==== Record extracts ====
/-- Write one decoded CTU (R292, R298): samples of the picture's depth, the upper bits of a U10 word zero, and its motion data. -/
def decodeCtu (s : State) (n k : Nat) (v : VSession) (h : PicHead) (u : AUnit) (covered : List Nat) (row col : Nat) : State :=
  let d := v.desc
  let base := vdSlotAddr d k
  let s := each (ctuRuns d h row col) (fun s r =>
    let (p, x, y, off, len) := r
    let bs := (List.range len).flatMap fun i =>
      leBytes (vdB d) (Config.decodedSample d (unitStream v u) u.no covered p (x + i) y % 2 ^ h.depth)
    vWrite s n (base + off) bs) s
  each (ctuMotion d h row col) (fun s o =>
    vWrite s n (base + o.2.2) (leBytes 16 (Config.decodedMotion d (unitStream v u) u.no o.1 o.2.1).toNat)) s

/-- CTU columns and rows of a picture. -/
def ctuCols (h : PicHead) : Nat := cdiv h.width (max 1 h.ctb)
/-- CTU rows. -/
def ctuRowCount (h : PicHead) : Nat := cdiv h.height (max 1 h.ctb)

/-- CTUs of the picture that a surviving slice covers (R307, R308). -/
def coveredCtus (h : PicHead) (u : AUnit) : List Nat := h.covered.filter fun c => !u.lost.contains c

/-- CTUs that are recorded once the first `rows` rows of a picture are: those that no error takes (R294). -/
def recordsOf (h : PicHead) (u : AUnit) (rows : Nat) : Nat :=
  ((List.range (rows * ctuCols h)).filter fun c => (coveredCtus h u).contains c).length

/-- The slot of a picture after a row (R300, R304, R308): pending once its last row is done, if it is output. -/
def slotRow (now : Nat) (d : BitVec 1024) (h : PicHead) (u : AUnit) (x : VSlot) (gone : Nat) (last : Bool) : VSlot :=
  { x with
    rowsDone := x.rowsDone + 1, concealed := x.concealed + gone, tainted := x.tainted || gone != 0, decoding := !last
    out := if last && h.shown then .pending else x.out, hostTag := u.tag, lastByte := u.lastAt
    late := last && (match u.lastAt with | some t => decide (now > t + vdLat d * 1000 + 1200000) | none => false) }

/-- One CTU row of the picture in reconstruction: the decoded CTUs, then the concealed ones; chunks whose CTUs are all reconstructed return (R294, R308). -/
def ctuRow (s : State) (n k : Nat) (v : VSession) (h : PicHead) (u : AUnit) : State :=
  let row := (vSlot v k).rowsDone
  let cols := ctuCols h
  let covered := coveredCtus h u
  let here := List.range cols
  let gone := here.filter fun c => !covered.contains (row * cols + c)
  let s := each (here.filter fun c => covered.contains (row * cols + c)) (fun s c => decodeCtu s n k v h u covered row c) s
  let s := each gone (fun s c => concealCtu s n k v h row c) s
  match vGet s n with
  | none => s
  | some v =>
    let last := decide (row + 1 ≥ ctuRowCount h)
    let s := vSet s n { v with
      slots := mset v.slots k (slotRow s.clk.now v.desc h u (vSlot v k) gone.length last)
      recon := if last then none else v.recon
      units := if last then v.units.filter (·.no != u.no) else v.units
      records := v.records.filter fun c => !(c.unit == u.no && (last || decide (c.upTo ≤ recordsOf h u (row + 1)))) }
    if gone = [] then s else bumpBy s 0x7012 (v.f.val + 1) 64 gone.length
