/-- XTS_OLD_ZEROIZE (R411): the sweep has finished every granule and no read under OLD is left. -/
def execXtsOldZeroize (p : PartId) (s : State) : Res :=
  match mget s.gate.sweeps p.val, slotOf s .xts p.val with
  | some w, some n =>
    if (partGet s p.val).st == .active && w.left.all fun l => sweepLive s p.val l == [] then
      .next { keySlotSet s n { keySlot s n with old := none } with gate := { (keySlotSet s n { keySlot s n with old := none }).gate with
        sweeps := mdel s.gate.sweeps p.val } }
    else .next s
  | _, _ => .next s

/-! ### Mailboxes, attestation (R405, R406, R409) -/

/-- A function's BAR is decoded (R482, R493, R496). -/
def barOn (s : State) (f : Nat) : Bool :=
  pcieOn s && s.pcie.linkUp && (fnGet s f).memSpace && !(fnGet s f).d3hot
  && (f == 0 || (s.pcie.vfEnable && decide (f ≤ s.pcie.numVfs)))

/-- Answer in a function's mailbox, with its vector (R405, R491). -/
def mailAnswer (s : State) (f : Nat) (bs : List Byte) : State :=
  let s := fnSet s f { fnGet s f with mailbox := cellsPutZ [] 0 bs }
  msixSend (emit s (.mailbox (funcOf f) bs)) f (if f = 0 then 0 else 9)

/-- Code of a partition's state (R399). -/
def pstateCode : PState → Nat
  | .free => 0 | .active => 1 | .revoking => 2 | .scrubbing => 3

/-- The part code fuse (R394). -/
def partCode (s : State) : Nat := match s.fuses.part with | .kft4120 => 0x4120 | .kft4136 => 0x4136

/-- The lifecycle as objects and reports give it (R406, R421); MANUFACTURE is 0. -/
def lifeCode (s : State) : Nat := match s.fuses.lifecycle with | .manufacture => 0 | .secured => 1 | .rma => 2

/-- Fuse flags (R406). -/
def fuseFlags (s : State) : Nat := (if s.fuses.dbgClosed then 1 else 0) + (if s.fuses.rootARevoked then 2 else 0)

/-- 16 B of a report's partition layout (R406). -/
def layoutBytes (s : State) (q : Nat) : List Byte :=
  leBytes 1 (pstateCode (partGet s q).st) ++ leBytes 1 (q + 1) ++ leBytes 2 (partGet s q).quads.toNat
    ++ leBytes 4 (granulesHeld s q) ++ leBytes 8 (maskOf (ownedSlots s q))

/-- Bytes 0 to L − 1 of a report (R406). -/
def reportBody (s : State) (part : Nat) (nonce : BitVec 256) (xPub kemPub : Nat) : List Byte :=
  let ms := s.tray.measurements
  let ids := Config.identityKeys Config.uds
  leBytes 1 1 ++ leBytes 1 part ++ leBytes 2 ms.length ++ leBytes 4 (1712 + 64 * ms.length) ++ leBytes 8 s.clk.timebase.toNat
    ++ leBytes 32 nonce.toNat ++ leBytes 16 s.fuses.serial.toNat ++ leBytes 2 (partCode s) ++ leBytes 1 (lifeCode s)
    ++ leBytes 1 (if s.gate.testPortOpen then 1 else 0) ++ leBytes 4 (perturbWord s) ++ leBytes 8 (fuseFlags s)
    ++ (s.fuses.floors.flatMap fun f => leBytes 2 f) ++ leBytes 32 ids.1 ++ leBytes 48 (Config.sha384 (leBytes 1952 ids.2)).toNat
    ++ ((List.range 16).flatMap (layoutBytes s))
    ++ leBytes 48 (((imageOf s part).map fun l => l.img.digest.toNat).getD 0)
    ++ leBytes 32 xPub ++ leBytes 1184 kemPub
    ++ (ms.flatMap fun m => leBytes 2 m.comp ++ leBytes 2 m.secVer ++ leBytes 12 0 ++ leBytes 48 m.digest.toNat)

/-- A signed REPORT message (R405, R406). -/
def reportMsg (body : List Byte) : List Byte :=
  let d := Config.sha384 body
  [2, 0, 0, 0] ++ body ++ leBytes 64 (Config.ed25519Sign Config.uds d) ++ leBytes 3309 (Config.mldsaSign Config.uds d)

/-- ATTEST_REQ (R405, R406, R409, R416): a report with a fresh ephemeral pair, which ends the partition's older one; zero session keys for the physical function and for a partition that is not ACTIVE. -/
def execAttestReq (f : Func) (nonce : BitVec 256) (s : State) : Res :=
  if !barOn s f.val || !s.tray.hub.gatehouse || s.gate.identityOff then .next s
  else
    let p := f.val - 1
    if f.val = 0 then .next (mailAnswer s 0 (reportMsg (reportBody s 0xFF nonce 0 0)))
    else if (partGet s p).st ≠ .active then
      .next (mailAnswer { s with gate := { s.gate with ephem := mdel s.gate.ephem p } } f.val (reportMsg (reportBody s p nonce 0 0)))
    else
      let x := Config.freeNat s.freeCtr
      let k := Config.freeNat (s.freeCtr + 1)
      let body := reportBody s p nonce (Config.x25519Pub x) (Config.mlkemPub k)
      let e : Ephemeral := { digest := Config.sha384 body, xPriv := x, kemPriv := k, at_ := s.clk.now }
      let s := { freeSteps s 2 with gate := { s.gate with ephem := mset s.gate.ephem p e } }
      .next (mailAnswer s f.val (reportMsg body))

/-- CERT_REQ (R395, R405, R457): the device certificate, in the mailbox or to the station. -/
def execCertReq (asker : CertAsker) (s : State) : Res :=
  let cert := leBytes 8192 s.flash.certificate
  match asker with
  | .mailbox f => if barOn s f.val && s.tray.hub.gatehouse then .next (mailAnswer s f.val (([6, 0, 0, 0] ++ cert).take 8192)) else .next s
  | .station seg => if pavOn s && s.tray.hub.gatehouse then .next (emit s (.datagram seg 6 0 0 cert)) else .next s

/-- EPHEMERAL_KEY_EXPIRY (R409): 60 s after signing. -/
def execEphemeralKeyExpiry (p : PartId) (s : State) : Res :=
  match mget s.gate.ephem p.val with
  | some e => if s.clk.now ≥ e.at_ + 60000000000 then .next { s with gate := { s.gate with ephem := mdel s.gate.ephem p.val } } else .next s
  | none => .next s

/-! ### Key release (R407, R408, R412) -/

/-- The wrap key K (R407). -/
def wrapKey (e : Ephemeral) (w : WrapHead) (p : Nat) : Nat :=
  Config.hkdf (Config.x25519 e.xPriv w.x25519.toNat + Config.mlkemDecap e.kemPriv w.mlkem * 2 ^ 256) w.digest.toNat
    ("mlrn kw" ++ String.singleton (Char.ofNat p))

/-- Open the wrap of a message's first entry: the pair that its D names ends with the message, whatever its outcome (R409). -/
def wrapOpen (s : State) (p : Nat) (w : WrapHead) : State :=
  let s := { s with gate := { s.gate with acks := mset s.gate.acks (p + 1) [] } }
  match mget s.gate.ephem p with
  | some e =>
    if e.digest = w.digest ∧ e.wrap.isNone ∧ s.clk.now < e.at_ + 60000000000 then
      { s with gate := { s.gate with ephem := mset s.gate.ephem p { e with wrap := some (wrapKey e w p) } } }
    else s
  | none => s

/-- The key that an entry wraps, where its tag matches (R407). -/
def entryOpen (k : Nat) (w : WrapHead) (e : WrapEntry) : Option (List Byte) :=
  Config.gcmOpen k e.iv.toNat
    (leBytes 1 e.slot.toNat ++ leBytes 1 e.kind.toNat ++ leBytes 1 e.action.toNat ++ [0] ++ leBytes 8 e.activation.toNat
      ++ leBytes 48 w.digest.toNat) (leBytes 32 e.wrapped.toNat) e.tag.toNat

/-- Make an installed key CUR (R408). -/
def keyActivate (s : State) (n key : Nat) : State :=
  let s := slotNext s n key true
  keySlotSet s n { keySlot s n with next := none }

/-- Status of one entry and, where it is OK, its key (R408, R409, R416). -/
def entryStatus (s : State) (p : Nat) (w : WrapHead) (e : WrapEntry) (install : Bool) : Nat × List Byte :=
  let k := keySlot s e.slot.toNat
  match (mget s.gate.ephem p).bind fun x => if x.digest = w.digest then x.wrap else none with
  | none => (1, [])
  | some key =>
    if (partGet s p).st ≠ .active then (5, [])
    else if !(e.kind == 3 || e.kind == 4) || kindCode k.kind != e.kind.toNat || k.owner.toNat != p then (3, [])
    else
      match entryOpen key w e with
      | none => (2, [])
      | some b => if install && k.old.isSome then (4, []) else (0, b)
====
Your response should be the lines of the entries above that include the string "PartId".

### The completed task
def execXtsOldZeroize (p : PartId) (s : State) : Res :=
def execEphemeralKeyExpiry (p : PartId) (s : State) : Res :=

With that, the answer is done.